theorem test_falu_add : lane3 0x3F800000 0x40000000 (.faluAdd 7 o312) = some 0x40400000 := by decide +kernel
/-- 1 + 2^-24 ties to even (RNE). -/
theorem test_falu_add_tie : lane3 0x3F800000 0x33800000 (.faluAdd 7 o312) = some 0x3F800000 := by decide +kernel
theorem test_falu_sub : lane3 0x3F800000 0x40000000 (.faluSub 7 o312) = some 0xBF800000 := by decide +kernel
theorem test_falu_mul_overflow : lane3 0x7F7FFFFF 0x40000000 (.faluMul 7 o312) = some 0x7F800000 := by decide +kernel
/-- -0 is below +0 for MIN and MAX (R122). -/
theorem test_falu_min_zero : lane3 0 0x80000000 (.faluMin 7 o312) = some 0x80000000 := by decide +kernel
theorem test_falu_max_zero : lane3 0 0x80000000 (.faluMax 7 o312) = some 0 := by decide +kernel
theorem test_falu_min_nan : lane3 0x7F800001 0 (.faluMin 7 o312) = some 0x7FC00000 := by decide +kernel
theorem test_falu_neg : lane3 0x3F800000 0 (.faluNeg 7 o312) = some 0xBF800000 := by decide +kernel
theorem test_ialu_add_wraps : lane3 0xFFFFFFFF 2 (.ialuAdd 7 o312) = some 1 := by decide +kernel
theorem test_ialu_mul_low : lane3 0x10001 0x10001 (.ialuMul 7 o312) = some 0x20001 := by decide +kernel
theorem test_ialu_sra : lane3 0x80000000 4 (.ialuSra 7 o312) = some 0xF8000000 := by decide +kernel
theorem test_ialu_shr_33 : lane3 0x80000000 33 (.ialuShr 7 o312) = some 0x40000000 := by decide +kernel
theorem test_ialu_min_signed : lane3 0xFFFFFFFF 1 (.ialuMin 7 o312) = some 0xFFFFFFFF := by decide +kernel
theorem test_ialu_minu : lane3 0xFFFFFFFF 1 (.ialuMinu 7 o312) = some 1 := by decide +kernel
theorem test_cmp_zeros : bit3 0 0x80000000 (.cmpEq 7 c312) = some true := by decide +kernel
theorem test_cmp_nan : bit3 0x7FC00000 0x7FC00000 (.cmpNe 7 c312) = some true := by decide +kernel
theorem test_cmp_lt_uns : bit3 0xFFFFFFFF 1 (.cmpLt 7 { c312 with int := true, uns := true }) = some false := by decide +kernel
theorem test_cmp_lt_int : bit3 0xFFFFFFFF 1 (.cmpLt 7 { c312 with int := true }) = some true := by decide +kernel
/-- 1.0 to BF16 lands in bits 15 to 0 of its lane (R112). -/
theorem test_cvt_bf16 : lane3 0x3F800000 0 (.cvt 7 { d := 3, s := 1, a := 1, src := 0, dst := 1 }) = some 0x3F80 := by decide +kernel
theorem test_sqrt_four : lane3 0x40800000 0 (.sqrt 7 o312.toThreeOps) = some 0x40000000 := by decide +kernel
/-- A source that is also the destination is read first. -/
theorem test_source_is_destination :
    (veAfter (two 5 7) (.ialuSub 7 { d := 1, a := 1, b := 1 })).map (fun e => e.lane 1 1) = some 0 := by decide +kernel
/-- A masked lane keeps its value, or reads 0 with ZM (R114). -/
theorem test_masked_keeps :
    (veAfter { two 5 7 with v := (two 5 7).v.put 193 9 } (.ialuAdd 7 { o312 with msk := 1 })).map (fun e => e.lane 3 1) =
      some 9 := by decide +kernel
theorem test_masked_zeroed :
    (veAfter { two 5 7 with v := (two 5 7).v.put 193 9 } (.ialuAdd 7 { o312 with msk := 1, zm := true })).map (fun e => e.lane 3 1) =
      some 0 := by decide +kernel
theorem test_mfirst_none : scal4 {} (.mfirst 7 { d := 4, a := 1 }) = some 64 := by decide +kernel
theorem test_mpop_below_vl : scal4 { vl := 3, mask := SMap.put {} 1 0xFF } (.mpop 7 { d := 4, a := 1 }) = some 3 := by decide +kernel
theorem test_setvl : (veAfter { sc := SMap.put {} 2 100 } (.setvl 7 { d := 4, a := 2 })).map (fun e => (e.vl, e.scalar 4)) =
    some (64, 64) := by decide +kernel
theorem test_li_sign : scal4 {} (.li 7 { d := 4, imm := 0x80000000 }) = some 0xFFFFFFFF80000000 := by decide +kernel
theorem test_lih : scal4 { sc := SMap.put {} 4 9 } (.lih 7 { d := 4, imm := 3 }) = some 0x300000009 := by decide +kernel
theorem test_s0_reads_zero : scal4 {} (.saddi 7 { d := 4, a := 0, imm := 1 }) = some 1 := by decide +kernel
/-- SLIDEUP by 1: lane 2 takes lane 1. -/
theorem test_slideup : (veAfter (two 5 7) (.slideup 7 { d := 3, a := 1, sh := 1 })).map (fun e => e.lane 3 2) = some 5 := by
  decide +kernel
/-- COMPRESS under a mask of lane 1 alone packs it into lane 0. -/
theorem test_compress :
    (veAfter { two 5 7 with mask := SMap.put {} 1 2 } (.compress 7 { d := 3, a := 1, msk := 1 })).map (fun e => e.lane 3 0) =
      some 5 := by decide +kernel
theorem test_risum : scal4 (two 0xFFFFFFFF 0) (.risum 7 { d := 4, a := 1 }) = some 0xFFFFFFFFFFFFFFFF := by decide +kernel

::::

What this task involves:
All lines that include the word "cmpLt" must be copied from the material above.

Written solution:
theorem test_cmp_lt_uns : bit3 0xFFFFFFFF 1 (.cmpLt 7 { c312 with int := true, uns := true }) = some false := by decide +kernel
theorem test_cmp_lt_int : bit3 0xFFFFFFFF 1 (.cmpLt 7 { c312 with int := true }) = some true := by decide +kernel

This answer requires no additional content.